RuntimeError: pipestance 'sample345' already exists with different invocation file /home/jdoe/runs/sample345/_invocation

you are attempting to resume a pipestance using command-line arguments that are different from those used to first run it. You can view the parameters input to the existing pipeline by examining the _log file located in the output directory (e.g., head -n20 /home/jdoe/runs/sample345/_log)

Alerts

During de novo assembly supernova run collects metrics that characterize the quality of input data. These metrics capture the quality of various stages of the data preparation workflow, including library preparation and sequencing. When the data are less than ideal we raise alerts that are displayed in the pipeline output after pipeline execution completes.

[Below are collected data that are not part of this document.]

-- ==== Sys2Proof/Machine/Commands.lean ====
section
/-! DEFINITION. The meanings of the two commands, WR and MODE (41_remapper.md), and stage A as a pure function. -/

namespace Sys2Proof.Machine

/-- `WR addr, op, data` (R90). -/
def execWr (addr : Int) (op data : Byte) (s : State) : Host.Outcome State Fault Refusal :=
  .next (registerWrite addr op data s)

/-- `MODE m`: `CA <- m; REJ <- 0` (R91; D12, log 24). -/
def modeWrite (m : Bool) (s : State) : State := (s.setWiring m).setRej .none

/-- `MODE m` (R91). -/
def execMode (m : Bool) (s : State) : Host.Outcome State Fault Refusal := .next (modeWrite m s)

end Sys2Proof.Machine
end

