-- ==== Sys2Proof/Machine/Registers.lean ====
section
/-! DEFINITION. The meanings of the register rows of the opcode table (40_register_writes.md): `WR` of one register by
its name. What the register means to the chip is out of scope (R70, R5). -/

namespace Sys2Proof.Machine

/-- NOOP, opcode 0x00: one frame in both modes, `ACC` unchanged (R71). -/
def execNoop (c : Int) (d : Byte) (s : State) : Host.Outcome State Fault Refusal :=
  .next (passthroughWrite 0x00#8 c d s)

/-- DIGIT0, opcode 0x01: write index 6 (R72). -/
def execDigit0 (c : Int) (d : Byte) (s : State) : Host.Outcome State Fault Refusal :=
  .next (digitWrite 0x01#8 6 c d s)

/-- DIGIT1, opcode 0x02: write index 5 (R73). -/
def execDigit1 (c : Int) (d : Byte) (s : State) : Host.Outcome State Fault Refusal :=
  .next (digitWrite 0x02#8 5 c d s)

/-- DIGIT2, opcode 0x03: write index 4 (R74). -/
def execDigit2 (c : Int) (d : Byte) (s : State) : Host.Outcome State Fault Refusal :=
  .next (digitWrite 0x03#8 4 c d s)

/-- DIGIT3, opcode 0x04: write index 3 (R75). -/
def execDigit3 (c : Int) (d : Byte) (s : State) : Host.Outcome State Fault Refusal :=
  .next (digitWrite 0x04#8 3 c d s)

/-- DIGIT4, opcode 0x05: write index 2 (R76). -/
def execDigit4 (c : Int) (d : Byte) (s : State) : Host.Outcome State Fault Refusal :=
  .next (digitWrite 0x05#8 2 c d s)

/-- DIGIT5, opcode 0x06: write index 1 (R77). -/
def execDigit5 (c : Int) (d : Byte) (s : State) : Host.Outcome State Fault Refusal :=
  .next (digitWrite 0x06#8 1 c d s)

/-- DIGIT6, opcode 0x07: write index 0 (R78). -/
def execDigit6 (c : Int) (d : Byte) (s : State) : Host.Outcome State Fault Refusal :=
  .next (digitWrite 0x07#8 0 c d s)

/-- DIGIT7, opcode 0x08: write index 7 (R79). -/
def execDigit7 (c : Int) (d : Byte) (s : State) : Host.Outcome State Fault Refusal :=
  .next (digitWrite 0x08#8 7 c d s)

/-- DECODE-MODE, opcode 0x09: one frame in both modes, `ACC` unchanged (R80). -/
def execDecodeMode (c : Int) (d : Byte) (s : State) : Host.Outcome State Fault Refusal :=
  .next (passthroughWrite 0x09#8 c d s)

/-- INTENSITY, opcode 0x0A: one frame in both modes, `ACC` unchanged (R81). -/
def execIntensity (c : Int) (d : Byte) (s : State) : Host.Outcome State Fault Refusal :=
  .next (passthroughWrite 0x0A#8 c d s)

/-- SCAN-LIMIT, opcode 0x0B: one frame in both modes, `ACC` unchanged (R82). -/
def execScanLimit (c : Int) (d : Byte) (s : State) : Host.Outcome State Fault Refusal :=
  .next (passthroughWrite 0x0B#8 c d s)

/-- SHUTDOWN, opcode 0x0C: one frame in both modes, `ACC` unchanged (R83). -/
def execShutdown (c : Int) (d : Byte) (s : State) : Host.Outcome State Fault Refusal :=
  .next (passthroughWrite 0x0C#8 c d s)

/-- DISPLAY-TEST, opcode 0x0F: one frame in both modes, `ACC` unchanged (R84). -/
def execDisplayTest (c : Int) (d : Byte) (s : State) : Host.Outcome State Fault Refusal :=
  .next (passthroughWrite 0x0F#8 c d s)

/-- An opcode the document defines no register for: passed through like any opcode outside 1..8, by the general rule of
`WR`; the block does not check it against the defined list (R85, R59). -/
def execUndefined (c : Int) (op d : Byte) (s : State) : Host.Outcome State Fault Refusal :=
  .next (registerWrite c op d s)

end Sys2Proof.Machine
end

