-- ==== Sys2Proof/Machine/Chain.lean ====
section
/-! DEFINITION. The chain's view: observations over BUS, not state of the block (42_serializer.md R118; 10_state.md
R20; log 17). -/

namespace Sys2Proof.Machine

/-- The completed frames of a bus history; `cur` holds the bytes since the last `SEL_LOW`. -/
def framesFrom : List Byte → List BusEvent → List (List Byte)
  | _, [] => []
  | _, .selLow :: rest => framesFrom [] rest
  | cur, .byte v :: rest => framesFrom (cur ++ [v]) rest
  | cur, .selHigh :: rest => cur :: framesFrom [] rest

/-- The frames committed so far, oldest first, each in wire order. -/
def framesOf (bus : List BusEvent) : List (List Byte) := framesFrom [] bus

/-- The chips' shift registers as one row of bytes, the one nearest the controller first: a byte sent enters there and
pushes every other one byte further; the last falls out (00_scope.md glossary, R34). `none` is a byte nobody knows. -/
def shiftByte (sr : List (Option Byte)) (v : Byte) : List (Option Byte) := (some v :: sr).dropLast

/-- A whole frame, first byte first. -/
def shiftIn (sr : List (Option Byte)) (frame : List Byte) : List (Option Byte) := frame.foldl shiftByte sr

/-- What chip `k`'s 16 bits hold: (first byte received, byte after it), that is (opcode, data) (R55). -/
def heldPair (sr : List (Option Byte)) (k : Nat) : Option (Byte × Byte) :=
  match sr[2 * k + 1]?, sr[2 * k]? with
  | some (some op), some (some d) => some (op, d)
  | _, _ => none

/-- The pair chip `k` commits when select rises after `frame`: counted from the frame's end, the first byte sent
travels farthest (R118). -/
def committedPair (frame : List Byte) (k : Nat) : Option (Byte × Byte) :=
  match frame.reverse[2 * k + 1]?, frame.reverse[2 * k]? with
  | some op, some d => some (op, d)
  | _, _ => none

/-- One frame's effect on register `p` of chip `k`. A pair with opcode 0 commits nothing (R118). -/
def commitFrame (k : Nat) (p : Byte) (old : Option Byte) (frame : List Byte) : Option Byte :=
  match committedPair frame k with
  | some (op, d) => if op = p ∧ p ≠ 0x00#8 then some d else old
  | none => old

/-- `LAST(BUS)[k][p]`: the data byte last committed to register `p` of chip `k`; `none` is unknown (R118, U5). -/
def lastWrite (bus : List BusEvent) (k : Nat) (p : Byte) : Option Byte :=
  (framesOf bus).foldl (commitFrame k p) none

/-- The eight data-line values of one `BYTE(v)`, most significant bit first (20_memory.md R36, informative). -/
def lineBits (v : Byte) : List Bool := [bit v 7, bit v 6, bit v 5, bit v 4, bit v 3, bit v 2, bit v 1, bit v 0]

end Sys2Proof.Machine
end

For example, if the user runs Supernova with paired-end reads of length 140 bases, the following alert is displayed:

Alerts:
We observe many reads shorter than 150 bases.The ideal read length for Supernova is 150 bases. Reads shorter than the ideal length are likely to yield a lower quality assembly.

In rare cases, when we detect serious issues with the input data that render the output of supernova run to be completely unreliable, we terminate execution. For example, if we find that a large majority of the reads do not have valid 10x barcodes, we exit with the following message:

[error] The fraction of input reads having valid barcodes is 20.3 percent, whereas the ideal is at least 80 percent. This condition could have multiple causes including wrong library type, failed library construction and low sequence quality on the barcode bases. This could have a severe effect on assembly performance, and Supernova has not been tested on data with these properties, so execution will be terminated.